▸ **Exercise requirements**: Given the material below, return only the lines starting at the line with "(pauseUpdate s).bills.entries = s.bills.entries" and ending at the line with "(pauseUpdate s).qli.winErrors = s.qli.winErrors", exactly as they appear.

____________________

@[simp] theorem enterHalted_frame (c : HaltCause) (s : State) :
    (enterHalted c s).pending = s.pending ∧ (enterHalted c s).running = s.running ∧
    (enterHalted c s).station = s.station ∧ (enterHalted c s).seconds = s.seconds ∧
    (enterHalted c s).base = s.base ∧ (enterHalted c s).freeIx = s.freeIx ∧ (enterHalted c s).pins = s.pins ∧
    (enterHalted c s).cfg = s.cfg ∧ (enterHalted c s).link.buf = s.link.buf ∧
    (enterHalted c s).link.miso = s.link.miso ∧ (enterHalted c s).link.enables = s.link.enables ∧
    (enterHalted c s).conv = s.conv ∧ (enterHalted c s).scale = s.scale ∧
    (enterHalted c s).dust.exposure = s.dust.exposure ∧ (enterHalted c s).qli.clash = s.qli.clash ∧
    (enterHalted c s).peers = s.peers ∧ (enterHalted c s).plan = s.plan ∧
    (enterHalted c s).cycle.auto = s.cycle.auto ∧ (enterHalted c s).bills.stored = s.bills.stored ∧
    (enterHalted c s).bills.totals = s.bills.totals ∧ (enterHalted c s).bills.seq = s.bills.seq ∧
    (enterHalted c s).bills.entries = s.bills.entries ∧ (enterHalted c s).bills.summary = s.bills.summary ∧
    (enterHalted c s).bills.openedAt = s.bills.openedAt ∧ (enterHalted c s).qli.degraded = s.qli.degraded ∧
    (enterHalted c s).qli.winErrors = s.qli.winErrors ∧ (enterHalted c s).qli.rx = s.qli.rx ∧
    (enterHalted c s).feed.setpoint = s.feed.setpoint ∧ (enterHalted c s).feed.staged = s.feed.staged := by
  unfold enterHalted; try dsimp only
  repeat' split
  all_goals (repeat' apply And.intro) <;> first | (simp; done) | rfl

@[simp] theorem addCause_frame (c : HaltCause) (s : State) :
    (addCause c s).pending = s.pending ∧ (addCause c s).running = s.running ∧ (addCause c s).station = s.station ∧
    (addCause c s).seconds = s.seconds ∧ (addCause c s).base = s.base ∧ (addCause c s).freeIx = s.freeIx ∧
    (addCause c s).pins = s.pins ∧ (addCause c s).cfg = s.cfg ∧ (addCause c s).link.buf = s.link.buf ∧
    (addCause c s).link.miso = s.link.miso ∧ (addCause c s).link.enables = s.link.enables ∧
    (addCause c s).conv = s.conv ∧ (addCause c s).scale = s.scale ∧ (addCause c s).feed = s.feed ∧
    (addCause c s).dust = s.dust ∧ (addCause c s).qli = s.qli ∧ (addCause c s).peers = s.peers ∧
    (addCause c s).plan = s.plan ∧ (addCause c s).claim = s.claim ∧ (addCause c s).travel = s.travel ∧
    (addCause c s).spout = s.spout ∧ (addCause c s).cycle.auto = s.cycle.auto ∧ (addCause c s).bills = s.bills := by
  unfold addCause; try dsimp only
  repeat' split
  all_goals (repeat' apply And.intro) <;> first | (simp; done) | rfl

@[simp] theorem raiseHalt_frame (c : HaltCause) (s : State) :
    (raiseHalt c s).pending = s.pending ∧ (raiseHalt c s).running = s.running ∧
    (raiseHalt c s).station = s.station ∧ (raiseHalt c s).seconds = s.seconds ∧ (raiseHalt c s).base = s.base ∧
    (raiseHalt c s).freeIx = s.freeIx ∧ (raiseHalt c s).pins = s.pins ∧ (raiseHalt c s).cfg = s.cfg ∧
    (raiseHalt c s).link.buf = s.link.buf ∧ (raiseHalt c s).link.miso = s.link.miso ∧
    (raiseHalt c s).link.enables = s.link.enables ∧ (raiseHalt c s).conv = s.conv ∧
    (raiseHalt c s).scale = s.scale ∧ (raiseHalt c s).dust.exposure = s.dust.exposure ∧
    (raiseHalt c s).qli.clash = s.qli.clash ∧ (raiseHalt c s).peers = s.peers ∧ (raiseHalt c s).plan = s.plan ∧
    (raiseHalt c s).cycle.auto = s.cycle.auto ∧ (raiseHalt c s).bills.stored = s.bills.stored ∧
    (raiseHalt c s).bills.totals = s.bills.totals ∧ (raiseHalt c s).bills.seq = s.bills.seq ∧
    (raiseHalt c s).bills.entries = s.bills.entries ∧ (raiseHalt c s).bills.summary = s.bills.summary ∧
    (raiseHalt c s).bills.openedAt = s.bills.openedAt ∧ (raiseHalt c s).qli.degraded = s.qli.degraded ∧
    (raiseHalt c s).qli.winErrors = s.qli.winErrors ∧ (raiseHalt c s).qli.rx = s.qli.rx ∧
    (raiseHalt c s).feed.setpoint = s.feed.setpoint ∧ (raiseHalt c s).feed.staged = s.feed.staged := by
  unfold raiseHalt; try dsimp only
  repeat' split
  all_goals (repeat' apply And.intro) <;> first | (simp; done) | rfl

@[simp] theorem haltAtRun_frame (c : HaltCause) (s : State) :
    (haltAtRun c s).pending = s.pending ∧ (haltAtRun c s).running = s.running ∧
    (haltAtRun c s).station = s.station ∧ (haltAtRun c s).seconds = s.seconds ∧ (haltAtRun c s).base = s.base ∧
    (haltAtRun c s).freeIx = s.freeIx ∧ (haltAtRun c s).pins = s.pins ∧ (haltAtRun c s).cfg = s.cfg ∧
    (haltAtRun c s).link.buf = s.link.buf ∧ (haltAtRun c s).link.miso = s.link.miso ∧
    (haltAtRun c s).link.enables = s.link.enables ∧ (haltAtRun c s).conv = s.conv ∧
    (haltAtRun c s).scale = s.scale ∧ (haltAtRun c s).dust.exposure = s.dust.exposure ∧
    (haltAtRun c s).qli.clash = s.qli.clash ∧ (haltAtRun c s).peers = s.peers ∧ (haltAtRun c s).plan = s.plan ∧
    (haltAtRun c s).cycle.auto = s.cycle.auto ∧ (haltAtRun c s).bills.stored = s.bills.stored ∧
    (haltAtRun c s).bills.totals = s.bills.totals ∧ (haltAtRun c s).bills.seq = s.bills.seq ∧
    (haltAtRun c s).bills.entries = s.bills.entries ∧ (haltAtRun c s).bills.summary = s.bills.summary ∧
    (haltAtRun c s).bills.openedAt = s.bills.openedAt ∧ (haltAtRun c s).qli.degraded = s.qli.degraded ∧
    (haltAtRun c s).qli.winErrors = s.qli.winErrors ∧ (haltAtRun c s).qli.rx = s.qli.rx ∧
    (haltAtRun c s).feed.setpoint = s.feed.setpoint ∧ (haltAtRun c s).feed.staged = s.feed.staged := by
  unfold haltAtRun; try dsimp only
  repeat' split
  all_goals (repeat' apply And.intro) <;> first | (simp; done) | rfl

@[simp] theorem removeCause_frame (c : HaltCause) (s : State) :
    (removeCause c s).pending = s.pending ∧ (removeCause c s).running = s.running ∧
    (removeCause c s).station = s.station ∧ (removeCause c s).seconds = s.seconds ∧
    (removeCause c s).base = s.base ∧ (removeCause c s).freeIx = s.freeIx ∧ (removeCause c s).pins = s.pins ∧
    (removeCause c s).cfg = s.cfg ∧ (removeCause c s).link = s.link ∧ (removeCause c s).conv = s.conv ∧
    (removeCause c s).scale = s.scale ∧ (removeCause c s).feed = s.feed ∧ (removeCause c s).dust = s.dust ∧
    (removeCause c s).qli = s.qli ∧ (removeCause c s).peers = s.peers ∧ (removeCause c s).plan = s.plan ∧
    (removeCause c s).claim = s.claim ∧ (removeCause c s).travel = s.travel ∧ (removeCause c s).spout = s.spout ∧
    (removeCause c s).cycle.auto = s.cycle.auto ∧ (removeCause c s).bills = s.bills := by
  unfold removeCause; try dsimp only
  repeat' split
  all_goals (repeat' apply And.intro) <;> first | (simp; done) | rfl

@[simp] theorem beltStallTest_frame (s : State) :
    (beltStallTest s).pending = s.pending ∧ (beltStallTest s).running = s.running ∧
    (beltStallTest s).station = s.station ∧ (beltStallTest s).seconds = s.seconds ∧
    (beltStallTest s).base = s.base ∧ (beltStallTest s).freeIx = s.freeIx ∧ (beltStallTest s).pins = s.pins ∧
    (beltStallTest s).cfg = s.cfg ∧ (beltStallTest s).link.buf = s.link.buf ∧
    (beltStallTest s).link.miso = s.link.miso ∧ (beltStallTest s).link.enables = s.link.enables ∧
    (beltStallTest s).conv = s.conv ∧ (beltStallTest s).scale = s.scale ∧
    (beltStallTest s).dust.exposure = s.dust.exposure ∧ (beltStallTest s).qli.clash = s.qli.clash ∧
    (beltStallTest s).peers = s.peers ∧ (beltStallTest s).plan = s.plan ∧
    (beltStallTest s).cycle.auto = s.cycle.auto ∧ (beltStallTest s).bills.stored = s.bills.stored ∧
    (beltStallTest s).bills.totals = s.bills.totals ∧ (beltStallTest s).bills.seq = s.bills.seq ∧
    (beltStallTest s).bills.entries = s.bills.entries ∧ (beltStallTest s).bills.summary = s.bills.summary ∧
    (beltStallTest s).bills.openedAt = s.bills.openedAt ∧ (beltStallTest s).qli.degraded = s.qli.degraded ∧
    (beltStallTest s).qli.winErrors = s.qli.winErrors ∧ (beltStallTest s).qli.rx = s.qli.rx ∧
    (beltStallTest s).feed.setpoint = s.feed.setpoint ∧ (beltStallTest s).feed.staged = s.feed.staged := by
  unfold beltStallTest; try dsimp only
  repeat' split
  all_goals (repeat' apply And.intro) <;> first | (simp; done) | rfl

@[simp] theorem tellFault_frame (before : TravelState) (s : State) :
    (tellFault before s).pending = s.pending ∧ (tellFault before s).running = s.running ∧
    (tellFault before s).station = s.station ∧ (tellFault before s).seconds = s.seconds ∧
    (tellFault before s).base = s.base ∧ (tellFault before s).freeIx = s.freeIx ∧
    (tellFault before s).pins = s.pins ∧ (tellFault before s).cfg = s.cfg ∧
    (tellFault before s).link.buf = s.link.buf ∧ (tellFault before s).link.miso = s.link.miso ∧
    (tellFault before s).link.enables = s.link.enables ∧ (tellFault before s).conv = s.conv ∧
    (tellFault before s).scale = s.scale ∧ (tellFault before s).dust.exposure = s.dust.exposure ∧
    (tellFault before s).qli.clash = s.qli.clash ∧ (tellFault before s).peers = s.peers ∧
    (tellFault before s).plan = s.plan ∧ (tellFault before s).cycle.auto = s.cycle.auto ∧
    (tellFault before s).bills.stored = s.bills.stored ∧ (tellFault before s).bills.totals = s.bills.totals ∧
    (tellFault before s).bills.seq = s.bills.seq ∧ (tellFault before s).bills.entries = s.bills.entries ∧
    (tellFault before s).bills.summary = s.bills.summary ∧ (tellFault before s).bills.openedAt = s.bills.openedAt ∧
    (tellFault before s).qli.degraded = s.qli.degraded ∧ (tellFault before s).qli.winErrors = s.qli.winErrors ∧
    (tellFault before s).qli.rx = s.qli.rx ∧ (tellFault before s).feed.setpoint = s.feed.setpoint ∧
    (tellFault before s).feed.staged = s.feed.staged := by
  unfold tellFault; try dsimp only
  repeat' split
  all_goals (repeat' apply And.intro) <;> first | (simp; done) | rfl

@[simp] theorem enterPour_frame (s : State) :
    (enterPour s).pending = s.pending ∧ (enterPour s).running = s.running ∧ (enterPour s).station = s.station ∧
    (enterPour s).seconds = s.seconds ∧ (enterPour s).base = s.base ∧ (enterPour s).freeIx = s.freeIx ∧
    (enterPour s).pins = s.pins ∧ (enterPour s).cfg = s.cfg ∧ (enterPour s).link.buf = s.link.buf ∧
    (enterPour s).link.miso = s.link.miso ∧ (enterPour s).link.enables = s.link.enables ∧
    (enterPour s).conv = s.conv ∧ (enterPour s).scale = s.scale ∧ (enterPour s).dust.exposure = s.dust.exposure ∧
    (enterPour s).qli.clash = s.qli.clash ∧ (enterPour s).peers = s.peers ∧ (enterPour s).plan = s.plan ∧
    (enterPour s).cycle.auto = s.cycle.auto ∧ (enterPour s).bills.stored = s.bills.stored ∧
    (enterPour s).bills.totals = s.bills.totals ∧ (enterPour s).bills.seq = s.bills.seq ∧
    (enterPour s).bills.entries = s.bills.entries ∧ (enterPour s).bills.summary = s.bills.summary ∧
    (enterPour s).bills.openedAt = s.bills.openedAt ∧ (enterPour s).qli.degraded = s.qli.degraded ∧
    (enterPour s).qli.winErrors = s.qli.winErrors ∧ (enterPour s).qli.rx = s.qli.rx ∧
    (enterPour s).feed.setpoint = s.feed.setpoint ∧ (enterPour s).feed.staged = s.feed.staged := by
  unfold enterPour; try dsimp only
  repeat' split
  all_goals (repeat' apply And.intro) <;> first | (simp; done) | rfl

@[simp] theorem recordPauses_frame (s : State) :
    (recordPauses s).pending = s.pending ∧ (recordPauses s).running = s.running ∧
    (recordPauses s).station = s.station ∧ (recordPauses s).seconds = s.seconds ∧ (recordPauses s).base = s.base ∧
    (recordPauses s).freeIx = s.freeIx ∧ (recordPauses s).pins = s.pins ∧ (recordPauses s).cfg = s.cfg ∧
    (recordPauses s).link = s.link ∧ (recordPauses s).conv = s.conv ∧ (recordPauses s).scale = s.scale ∧
    (recordPauses s).feed = s.feed ∧ (recordPauses s).dust = s.dust ∧ (recordPauses s).qli = s.qli ∧
    (recordPauses s).peers = s.peers ∧ (recordPauses s).plan = s.plan ∧ (recordPauses s).claim = s.claim ∧
    (recordPauses s).travel = s.travel ∧ (recordPauses s).spout = s.spout ∧
    (recordPauses s).cycle.auto = s.cycle.auto ∧ (recordPauses s).bills = s.bills := by
  unfold recordPauses; try dsimp only
  repeat' split
  all_goals (repeat' apply And.intro) <;> first | (simp; done) | rfl

@[simp] theorem pauseUpdate_frame (s : State) :
    (pauseUpdate s).pending = s.pending ∧ (pauseUpdate s).running = s.running ∧
    (pauseUpdate s).station = s.station ∧ (pauseUpdate s).seconds = s.seconds ∧ (pauseUpdate s).base = s.base ∧
    (pauseUpdate s).freeIx = s.freeIx ∧ (pauseUpdate s).pins = s.pins ∧ (pauseUpdate s).cfg = s.cfg ∧
    (pauseUpdate s).link.buf = s.link.buf ∧ (pauseUpdate s).link.miso = s.link.miso ∧
    (pauseUpdate s).link.enables = s.link.enables ∧ (pauseUpdate s).conv = s.conv ∧
    (pauseUpdate s).scale = s.scale ∧ (pauseUpdate s).dust.exposure = s.dust.exposure ∧
    (pauseUpdate s).qli.clash = s.qli.clash ∧ (pauseUpdate s).peers = s.peers ∧ (pauseUpdate s).plan = s.plan ∧
    (pauseUpdate s).cycle.auto = s.cycle.auto ∧ (pauseUpdate s).bills.stored = s.bills.stored ∧
    (pauseUpdate s).bills.totals = s.bills.totals ∧ (pauseUpdate s).bills.seq = s.bills.seq ∧
    (pauseUpdate s).bills.entries = s.bills.entries ∧ (pauseUpdate s).bills.summary = s.bills.summary ∧
    (pauseUpdate s).bills.openedAt = s.bills.openedAt ∧ (pauseUpdate s).qli.degraded = s.qli.degraded ∧
    (pauseUpdate s).qli.winErrors = s.qli.winErrors ∧ (pauseUpdate s).qli.rx = s.qli.rx ∧
    (pauseUpdate s).feed.setpoint = s.feed.setpoint ∧ (pauseUpdate s).feed.staged = s.feed.staged := by
  unfold pauseUpdate; try dsimp only
  repeat' split
  all_goals (repeat' apply And.intro) <;> first | (simp; done) | rfl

____________________

▸ **Result**:
    (pauseUpdate s).bills.entries = s.bills.entries ∧ (pauseUpdate s).bills.summary = s.bills.summary ∧
    (pauseUpdate s).bills.openedAt = s.bills.openedAt ∧ (pauseUpdate s).qli.degraded = s.qli.degraded ∧
    (pauseUpdate s).qli.winErrors = s.qli.winErrors ∧ (pauseUpdate s).qli.rx = s.qli.rx ∧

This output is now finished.